Wednesday, 7 November 2012

Having Their Cake and Blessing It

Before I start, apologies for the lengthy absence. It has been a period of time characterised by spending time away from home for all sorts of reasons, though chief of which was our week away in Wales. Lovely, ennet!

I have returned to the Blog in fine fettle, rested and ready for the steady acceleration to the festival of moment of the birth of Jesus; you know, Christmas and all that! For me, that will bring with it my beloved mince pies, my less beloved Away in a Minger but the overall sense of fluffy red and gold that insinuates itself into every fleeting thought. Nice. 

I have also returned to this Blog with a bee in my bonnet (and having been to Wales, have mastered the art of saying "bumblebee" in the Welsh accent. Stonking). I digress. I witnessed something today that annoys me, believe it or not. 

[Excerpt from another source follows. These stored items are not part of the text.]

/-! ### `Device.resetRegs` -/

@[simp] theorem Device.resetRegs_por (d : Device) (lo len : Nat) : (d.resetRegs lo len).por = d.por := rfl
@[simp] theorem Device.resetRegs_warm (d : Device) (lo len : Nat) : (d.resetRegs lo len).warm = d.warm := rfl
@[simp] theorem Device.resetRegs_now (d : Device) (lo len : Nat) : (d.resetRegs lo len).now = d.now := rfl
@[simp] theorem Device.resetRegs_epoch (d : Device) (lo len : Nat) : (d.resetRegs lo len).epoch = d.epoch := rfl
@[simp] theorem Device.resetRegs_refclk (d : Device) (lo len : Nat) : (d.resetRegs lo len).refclk = d.refclk := rfl
@[simp] theorem Device.resetRegs_freeCtr (d : Device) (lo len : Nat) : (d.resetRegs lo len).freeCtr = d.freeCtr := rfl
@[simp] theorem Device.resetRegs_mem (d : Device) (lo len : Nat) : (d.resetRegs lo len).mem = d.mem := rfl
@[simp] theorem Device.resetRegs_slots (d : Device) (lo len : Nat) : (d.resetRegs lo len).slots = d.slots := rfl
@[simp] theorem Device.resetRegs_latches (d : Device) (lo len : Nat) : (d.resetRegs lo len).latches = d.latches := rfl
@[simp] theorem Device.resetRegs_turn (d : Device) (lo len : Nat) : (d.resetRegs lo len).turn = d.turn := rfl
@[simp] theorem Device.resetRegs_scribe (d : Device) (lo len : Nat) : (d.resetRegs lo len).scribe = d.scribe := rfl
@[simp] theorem Device.resetRegs_hwd (d : Device) (lo len : Nat) : (d.resetRegs lo len).hwd = d.hwd := rfl
@[simp] theorem Device.resetRegs_loader (d : Device) (lo len : Nat) : (d.resetRegs lo len).loader = d.loader := rfl
@[simp] theorem Device.resetRegs_ports (d : Device) (lo len : Nat) : (d.resetRegs lo len).ports = d.ports := rfl
@[simp] theorem Device.resetRegs_bench (d : Device) (lo len : Nat) : (d.resetRegs lo len).bench = d.bench := rfl
@[simp] theorem Device.resetRegs_grain (d : Device) (lo len : Nat) : (d.resetRegs lo len).grain = d.grain := rfl
@[simp] theorem Device.resetRegs_resident (d : Device) (lo len : Nat) : (d.resetRegs lo len).resident = d.resident := rfl
@[simp] theorem Device.resetRegs_jtag (d : Device) (lo len : Nat) : (d.resetRegs lo len).jtag = d.jtag := rfl
@[simp] theorem Device.resetRegs_safety (d : Device) (lo len : Nat) : (d.resetRegs lo len).safety = d.safety := rfl
@[simp] theorem Device.resetRegs_ring (d : Device) (lo len : Nat) : (d.resetRegs lo len).ring = d.ring := rfl
@[simp] theorem Device.resetRegs_power (d : Device) (lo len : Nat) : (d.resetRegs lo len).power = d.power := rfl
@[simp] theorem Device.resetRegs_sec (d : Device) (lo len : Nat) : (d.resetRegs lo len).sec = d.sec := rfl
@[simp] theorem Device.resetRegs_smb (d : Device) (lo len : Nat) : (d.resetRegs lo len).smb = d.smb := rfl
@[simp] theorem Device.resetRegs_denials (d : Device) (lo len : Nat) : (d.resetRegs lo len).denials = d.denials := rfl
@[simp] theorem Device.resetRegs_out (d : Device) (lo len : Nat) : (d.resetRegs lo len).out = d.out := rfl
@[simp] theorem Device.resetRegs_byte (d : Device) (lo len : Nat) (k : Nat) : (d.resetRegs lo len).byte k = d.byte k := rfl
@[simp] theorem Device.resetRegs_slot (d : Device) (lo len : Nat) (m : Fin 16) : (d.resetRegs lo len).slot m = d.slot m := rfl
@[simp] theorem Device.resetRegs_cmd (d : Device) (lo len : Nat) (k : Nat) : (d.resetRegs lo len).cmd k = d.cmd k := rfl

/-! ### `Device.setByte` -/

@[simp] theorem Device.setByte_por (d : Device) (a : Nat) (v : Byte) : (d.setByte a v).por = d.por := rfl
@[simp] theorem Device.setByte_warm (d : Device) (a : Nat) (v : Byte) : (d.setByte a v).warm = d.warm := rfl
@[simp] theorem Device.setByte_now (d : Device) (a : Nat) (v : Byte) : (d.setByte a v).now = d.now := rfl
@[simp] theorem Device.setByte_epoch (d : Device) (a : Nat) (v : Byte) : (d.setByte a v).epoch = d.epoch := rfl
@[simp] theorem Device.setByte_refclk (d : Device) (a : Nat) (v : Byte) : (d.setByte a v).refclk = d.refclk := rfl
@[simp] theorem Device.setByte_freeCtr (d : Device) (a : Nat) (v : Byte) : (d.setByte a v).freeCtr = d.freeCtr := rfl
@[simp] theorem Device.setByte_regs (d : Device) (a : Nat) (v : Byte) : (d.setByte a v).regs = d.regs := rfl
@[simp] theorem Device.setByte_slots (d : Device) (a : Nat) (v : Byte) : (d.setByte a v).slots = d.slots := rfl
@[simp] theorem Device.setByte_latches (d : Device) (a : Nat) (v : Byte) : (d.setByte a v).latches = d.latches := rfl
@[simp] theorem Device.setByte_turn (d : Device) (a : Nat) (v : Byte) : (d.setByte a v).turn = d.turn := rfl
@[simp] theorem Device.setByte_scribe (d : Device) (a : Nat) (v : Byte) : (d.setByte a v).scribe = d.scribe := rfl
@[simp] theorem Device.setByte_hwd (d : Device) (a : Nat) (v : Byte) : (d.setByte a v).hwd = d.hwd := rfl
@[simp] theorem Device.setByte_loader (d : Device) (a : Nat) (v : Byte) : (d.setByte a v).loader = d.loader := rfl
@[simp] theorem Device.setByte_ports (d : Device) (a : Nat) (v : Byte) : (d.setByte a v).ports = d.ports := rfl
@[simp] theorem Device.setByte_bench (d : Device) (a : Nat) (v : Byte) : (d.setByte a v).bench = d.bench := rfl
@[simp] theorem Device.setByte_grain (d : Device) (a : Nat) (v : Byte) : (d.setByte a v).grain = d.grain := rfl
@[simp] theorem Device.setByte_resident (d : Device) (a : Nat) (v : Byte) : (d.setByte a v).resident = d.resident := rfl
@[simp] theorem Device.setByte_jtag (d : Device) (a : Nat) (v : Byte) : (d.setByte a v).jtag = d.jtag := rfl
@[simp] theorem Device.setByte_safety (d : Device) (a : Nat) (v : Byte) : (d.setByte a v).safety = d.safety := rfl
@[simp] theorem Device.setByte_ring (d : Device) (a : Nat) (v : Byte) : (d.setByte a v).ring = d.ring := rfl
@[simp] theorem Device.setByte_power (d : Device) (a : Nat) (v : Byte) : (d.setByte a v).power = d.power := rfl
@[simp] theorem Device.setByte_sec (d : Device) (a : Nat) (v : Byte) : (d.setByte a v).sec = d.sec := rfl
@[simp] theorem Device.setByte_smb (d : Device) (a : Nat) (v : Byte) : (d.setByte a v).smb = d.smb := rfl
@[simp] theorem Device.setByte_denials (d : Device) (a : Nat) (v : Byte) : (d.setByte a v).denials = d.denials := rfl
@[simp] theorem Device.setByte_out (d : Device) (a : Nat) (v : Byte) : (d.setByte a v).out = d.out := rfl
@[simp] theorem Device.setByte_rd (d : Device) (a : Nat) (v : Byte) (k : Nat) : (d.setByte a v).rd k = d.rd k := rfl
@[simp] theorem Device.setByte_fld (d : Device) (a : Nat) (v : Byte) (g : Fld) : (d.setByte a v).fld g = d.fld g := rfl
@[simp] theorem Device.setByte_flag (d : Device) (a : Nat) (v : Byte) (g : Fld) : (d.setByte a v).flag g = d.flag g := rfl
@[simp] theorem Device.setByte_fldBit (d : Device) (a : Nat) (v : Byte) (g : Fld) (j : Nat) : (d.setByte a v).fldBit g j = d.fldBit g j := rfl
@[simp] theorem Device.setByte_slot (d : Device) (a : Nat) (v : Byte) (m : Fin 16) : (d.setByte a v).slot m = d.slot m := rfl
@[simp] theorem Device.setByte_cmd (d : Device) (a : Nat) (v : Byte) (k : Nat) : (d.setByte a v).cmd k = d.cmd k := rfl

/-! ### `Device.clearMem` -/

@[simp] theorem Device.clearMem_por (d : Device) (a len : Nat) : (d.clearMem a len).por = d.por := rfl
@[simp] theorem Device.clearMem_warm (d : Device) (a len : Nat) : (d.clearMem a len).warm = d.warm := rfl
@[simp] theorem Device.clearMem_now (d : Device) (a len : Nat) : (d.clearMem a len).now = d.now := rfl
@[simp] theorem Device.clearMem_epoch (d : Device) (a len : Nat) : (d.clearMem a len).epoch = d.epoch := rfl
@[simp] theorem Device.clearMem_refclk (d : Device) (a len : Nat) : (d.clearMem a len).refclk = d.refclk := rfl
@[simp] theorem Device.clearMem_freeCtr (d : Device) (a len : Nat) : (d.clearMem a len).freeCtr = d.freeCtr := rfl
@[simp] theorem Device.clearMem_regs (d : Device) (a len : Nat) : (d.clearMem a len).regs = d.regs := rfl
@[simp] theorem Device.clearMem_slots (d : Device) (a len : Nat) : (d.clearMem a len).slots = d.slots := rfl
@[simp] theorem Device.clearMem_latches (d : Device) (a len : Nat) : (d.clearMem a len).latches = d.latches := rfl
@[simp] theorem Device.clearMem_turn (d : Device) (a len : Nat) : (d.clearMem a len).turn = d.turn := rfl
@[simp] theorem Device.clearMem_scribe (d : Device) (a len : Nat) : (d.clearMem a len).scribe = d.scribe := rfl
@[simp] theorem Device.clearMem_hwd (d : Device) (a len : Nat) : (d.clearMem a len).hwd = d.hwd := rfl
@[simp] theorem Device.clearMem_loader (d : Device) (a len : Nat) : (d.clearMem a len).loader = d.loader := rfl
@[simp] theorem Device.clearMem_ports (d : Device) (a len : Nat) : (d.clearMem a len).ports = d.ports := rfl
@[simp] theorem Device.clearMem_bench (d : Device) (a len : Nat) : (d.clearMem a len).bench = d.bench := rfl
@[simp] theorem Device.clearMem_grain (d : Device) (a len : Nat) : (d.clearMem a len).grain = d.grain := rfl
@[simp] theorem Device.clearMem_resident (d : Device) (a len : Nat) : (d.clearMem a len).resident = d.resident := rfl
@[simp] theorem Device.clearMem_jtag (d : Device) (a len : Nat) : (d.clearMem a len).jtag = d.jtag := rfl
@[simp] theorem Device.clearMem_safety (d : Device) (a len : Nat) : (d.clearMem a len).safety = d.safety := rfl
@[simp] theorem Device.clearMem_ring (d : Device) (a len : Nat) : (d.clearMem a len).ring = d.ring := rfl
@[simp] theorem Device.clearMem_power (d : Device) (a len : Nat) : (d.clearMem a len).power = d.power := rfl
@[simp] theorem Device.clearMem_sec (d : Device) (a len : Nat) : (d.clearMem a len).sec = d.sec := rfl
@[simp] theorem Device.clearMem_smb (d : Device) (a len : Nat) : (d.clearMem a len).smb = d.smb := rfl
@[simp] theorem Device.clearMem_denials (d : Device) (a len : Nat) : (d.clearMem a len).denials = d.denials := rfl
@[simp] theorem Device.clearMem_out (d : Device) (a len : Nat) : (d.clearMem a len).out = d.out := rfl
@[simp] theorem Device.clearMem_rd (d : Device) (a len : Nat) (k : Nat) : (d.clearMem a len).rd k = d.rd k := rfl
@[simp] theorem Device.clearMem_fld (d : Device) (a len : Nat) (g : Fld) : (d.clearMem a len).fld g = d.fld g := rfl
@[simp] theorem Device.clearMem_flag (d : Device) (a len : Nat) (g : Fld) : (d.clearMem a len).flag g = d.flag g := rfl
@[simp] theorem Device.clearMem_fldBit (d : Device) (a len : Nat) (g : Fld) (j : Nat) : (d.clearMem a len).fldBit g j = d.fldBit g j := rfl
@[simp] theorem Device.clearMem_slot (d : Device) (a len : Nat) (m : Fin 16) : (d.clearMem a len).slot m = d.slot m := rfl
@[simp] theorem Device.clearMem_cmd (d : Device) (a len : Nat) (k : Nat) : (d.clearMem a len).cmd k = d.cmd k := rfl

I am a priest, a vicar, a God botherer - a worker for the Lord. When I am asked to officiate over a funeral, I think it is reasonable for the mourners to expect that I will lob in the odd prayer, a little Bible if you will, and allude to the resurrection somewhere. Some may, in line with a trend I am fast disliking, expect me to use the death of their nearest and dearest to sell my church as a value-added to death. Either way, the funerials will be Christian, overtly, proudly and honestly. 

Then you get the Humanists, disciples of none less that Archbishop Dawkins (whose existence I refuse to accept). Their book, Funerals Without God, sets a clear scene for the punters. You will get a funeral without God (though interestingly, they refer to "God" as distinct to "a god" or funerals "without a make-believe deity" which is different - and means that they must have a view of the God I have a view on). If I went to a Humanist funeral (as distinct from the more honest and upfront civil ceremonies), I might expect some secular poetry, Elvis and happy reminiscence. 

Imagine if Reverend Father David Cloake pitched up without a collar (no, scrap that - some don't), without a Bible, placed a goat atop the box and catafalque, slit its throat and let it die as a blood offering to Grunthos the Flatulent. Imagine if I presided over a funeral service without speaking of the Lord at all. You'd have every right to kick my reverential butt!

Today, I witnessed a sharply dressed Humanist high-priestess (ordained into the church of Dawkins) offer Jewish blessings - truly. I have heard of Humanists employing the Lord's Prayer in their "ceremonies" (you know the one, Our Father, the one in Heaven, yada yada be His name). I saw her directive to the staff of the very nice crematorium asking them, at a future service, to pause to give people time for their prayers. She played Ave Maria (Hail Mary, full of grace, the Lord is with thee). If this were retail or business it would surely breach trading standards. 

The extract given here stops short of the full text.